And hereupon, The Earth (which was made to be a Common Treasury of
relief for all, both Beasts and Men) was hedged in to In-closures by
the teachers and rulers, and the others were made Servants and
Slaves: And that Earth that is within this Creation made a Common
Store-house for all, is bought and sold, and kept in the hands of a
few, whereby the great Creator is mightily dishonoured, as if he
were a respector of persons, delighting in the comfortable
Livelihoods of some, and rejoycing in the miserable povertie and
straits of others. From the beginning it was not so.
The commonly known and most influential movements of Left opposition
to Liberalism are the Socialist, Anarchist, and Communist movements. All
of these movements to some degree have their roots among French
socialist ideology that developed after the French Revolution and/or the
British workers movements of the 1700s that took shape after the
establishment of a constitutional monarchy in England.
Even at this early stage, and perhaps even more-so at this early
stage, Leftist ideology was extremely vast and covered a wide range of
ideas and positions, and therefore it is impossible for me to completely
categorize the early Left ideological positions here.
Generally speaking though, the early Left opposition to Liberalism
was rooted in protecting traditional roles of workers in society, such
as guilds, craftsmen and farming communities, from the effects of the
Industrial Revolution. The early Left focused mostly on workers'
movements and working class interests - the working class being
non-propertied people who had to constantly work for a living, i.e.

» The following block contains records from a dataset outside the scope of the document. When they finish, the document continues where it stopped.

-- ==== Sys2Proof/Machine/CmdHost.lean ====
section
/-! DEFINITION. Commands of the host rings, the endpoint and Beyten images: one meaning per row of the command table. -/

namespace Sys2Proof.Machine

/-- DOORBELL_READ_COMPLETE (14 R328): The doorbell block lands, host indices are tested and adopted, and a descriptor fetch is
issued. -/
def execDoorbellReadComplete (h : Hdr) (ok : Bool) (w0 w1 w2 w3 : Word) (s : State) : Host.Outcome State Fault Refusal :=
  s.onLane h fun l => l.whenAwake (opDoorbellRead · ok w0 w1 w2 w3)

/-- READ_DEADLINE (14 R328): A DE read is not fully landed by DBTO, so it is abandoned and RDFAIL is counted. -/
def execReadDeadline (h : Hdr) (s : State) : Host.Outcome State Fault Refusal :=
  s.onLane h fun l => l.whenAwake opReadDeadline

/-- NOP (14 R335): A NOP descriptor arrives, is checked and completes. -/
def execNop (h : Hdr) (bs : List Byte) (s : State) : Host.Outcome State Fault Refusal :=
  s.onLane h fun l => if decide (bs.length = 64) then l.whenAwake (·.descriptor 0 bs) else l

/-- SETPOINT (14 R335): A SETPOINT descriptor limits and stores speed or position setpoints. -/
def execSetpoint (h : Hdr) (bs : List Byte) (s : State) : Host.Outcome State Fault Refusal :=
  s.onLane h fun l => if decide (bs.length = 64) then l.whenAwake (·.descriptor 1 bs) else l

/-- MODE (14 R335): A MODE descriptor applies STOP, START, profile, RESUME and Sprue requests. -/
def execMode (h : Hdr) (bs : List Byte) (s : State) : Host.Outcome State Fault Refusal :=
  s.onLane h fun l => if decide (bs.length = 64) then l.whenAwake (·.descriptor 2 bs) else l

/-- ARM (14 R335): An ARM descriptor disarms and arms ONCE indexing. -/
def execArm (h : Hdr) (bs : List Byte) (s : State) : Host.Outcome State Fault Refusal :=
  s.onLane h fun l => if decide (bs.length = 64) then l.whenAwake (·.descriptor 3 bs) else l

/-- SHAKEOUT (14 R335): A SHAKEOUT descriptor requests on-demand tests. -/
def execShakeout (h : Hdr) (bs : List Byte) (s : State) : Host.Outcome State Fault Refusal :=
  s.onLane h fun l => if decide (bs.length = 64) then l.whenAwake (·.descriptor 4 bs) else l

/-- TIME (14 R335): A TIME descriptor accepts a refused reference by SLEW or STEP. -/
def execTime (h : Hdr) (bs : List Byte) (s : State) : Host.Outcome State Fault Refusal :=
  s.onLane h fun l => if decide (bs.length = 64) then l.whenAwake (·.descriptor 5 bs) else l

/-- ABORT (14 R339): An ABORT descriptor withdraws the pending operations of a TAG, or loses to a recorded completion. -/
def execAbort (h : Hdr) (bs : List Byte) (s : State) : Host.Outcome State Fault Refusal :=
  s.onLane h fun l => if decide (bs.length = 64) then l.whenAwake (·.descriptor 6 bs) else l

/-- LANE (14 R335): A LANE descriptor applies HANDOVER, ACK_SILENT, fault clears and ZERO. -/
def execLane (h : Hdr) (bs : List Byte) (s : State) : Host.Outcome State Fault Refusal :=
  s.onLane h fun l => if decide (bs.length = 64) then l.whenAwake (·.descriptor 7 bs) else l

/-- BAD_DESC (14 R334): A descriptor with a reserved TYPE or a non-zero undefined field completes BAD_DESC. -/
def execBadDesc (h : Hdr) (bs : List Byte) (s : State) : Host.Outcome State Fault Refusal :=
  s.onLane h fun l => if decide (bs.length = 64) then l.whenAwake (·.descriptor 8 bs) else l

/-- OUTBOUND_WRITE (14 R331): A staged outbound descriptor is written once its ring has room, and PI advances. -/
def execOutboundWrite (h : Hdr) (s : State) : Host.Outcome State Fault Refusal :=
  s.onLane h fun l => l.whenAwake opOutbound

/-- INDEX_BLOCK_TIMER (14 R331): 500 cycles after an uncovered outbound write, the index block is written and MSI-X follows.
-/
def execIndexBlockTimer (h : Hdr) (s : State) : Host.Outcome State Fault Refusal :=
  s.onLane h fun l => l.whenAwake opIndexTimer

/-- MSIX_MODERATION_EXPIRY (14 R342): IMOD ends with an event pending, so the vector fires once. -/
def execMsixModerationExpiry (h : Hdr) (v : Nat) (s : State) : Host.Outcome State Fault Refusal :=
  s.onLane h fun l => if decide (v < 16) then l.whenAlive (opModeration · v) else l

/-- ENDPOINT_RESET (14 R322): PERST_N, hot reset, FLR or DL_Active loss resets the endpoint, the HR_ registers and the staged
descriptors. -/
def execEndpointReset (h : Hdr) (kind : Nat) (s : State) : Host.Outcome State Fault Refusal :=
  s.onLane h fun l => if decide (kind < 4) then l.whenAlive (opEndpointReset · kind) else l

/-- HR_RING_ENABLE (14 R329): Setting a ring's EN zeroes its indices, or is refused. -/
def execHrRingEnable (h : Hdr) (w : Wr) (s : State) : Host.Outcome State Fault Refusal :=
  s.onLane h fun l => l.landWrite Reg.HR_CTRL w

/-- IMAGE_LOAD (14 R344): A LOAD write starts the Beyten image fetch, or is refused. -/
def execImageLoad (h : Hdr) (q : Requester) (s : State) : Host.Outcome State Fault Refusal :=
  s.onLane h fun l => l.landWrite (Reg.HR_IMGCMD) ⟨q, 1, 0xF⟩

/-- IMAGE_FETCH_COMPLETE (15 R359): The image has been fetched, and the SVC checks it completely or rejects it with a cause.
-/
def execImageFetchComplete (h : Hdr) (ws : List Word) (s : State) : Host.Outcome State Fault Refusal :=
  s.onLane h fun l => l.whenAwake (opImageFetched · ws)

/-- IMAGE_APPLY_COMPLETE (15 R359): A checked image is applied, IMG_DONE is set and the lane enters RUN the next cycle. -/
def execImageApplyComplete (h : Hdr) (s : State) : Host.Outcome State Fault Refusal :=
  s.onLane h fun l => l.whenAwake opImageApplied

/-- DL_ACTIVE_ENTRY (14 R343): The PCIe link trains and reaches DL_Active, restoring one condition of the host path being
alive. -/
def execDlActiveEntry (h : Hdr) (s : State) : Host.Outcome State Fault Refusal :=
  s.onLane h fun l => l.whenAlive opDlActive

/-- PCIE_CONFIG_WRITE (14 R343): A configuration-space write sets or clears Memory Space Enable, Bus Master Enable, MSI-X
enable or the D0/D3hot state, changing host-path liveness and request issue. -/
def execPcieConfigWrite (h : Hdr) (mse bme msixEn d3hot : Bool) (mrrs : Nat) (s : State) : Host.Outcome State Fault Refusal :=
  s.onLane h fun l => if decide (mrrs < 6) then l.whenAlive (opPcieConfig · mse bme msixEn d3hot mrrs) else l

end Sys2Proof.Machine
end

those that had become wage laborers.
Overall, one of the main ideological positions of the Left has always
been that of equality. Leftist positions from the beginning have
generally been tied to the idea that "all men are created equal." It is
this idea of equality that pervades virtually all Leftist ideology.
The most common and fundamental element of Left opposition to
Liberalism is the issue of labor and property. Another major criticism
of Liberal society by the Left was on the issue of democracy. Left
criticism of Liberal democracy centered on pointing out that Liberal
democracy was really just a democracy for the wealthy, and that it
excluded the interests of women, non-propertied men, and non-whites.
Another of the characteristics of the early Left was a tendency to be
opposed to technological progress. The early Left movements were
dominated by peasants, miners, and craftsmen, many of whom were being
displaced by the changes brought on by industrialization and forced to
work in factories at wages well below their traditional earnings, thus
adopting much lower living standards. Some early Leftists were involved
in such activities as vandalizing factories and destroying machines,
which they saw as a threat to their humanity and livelihood.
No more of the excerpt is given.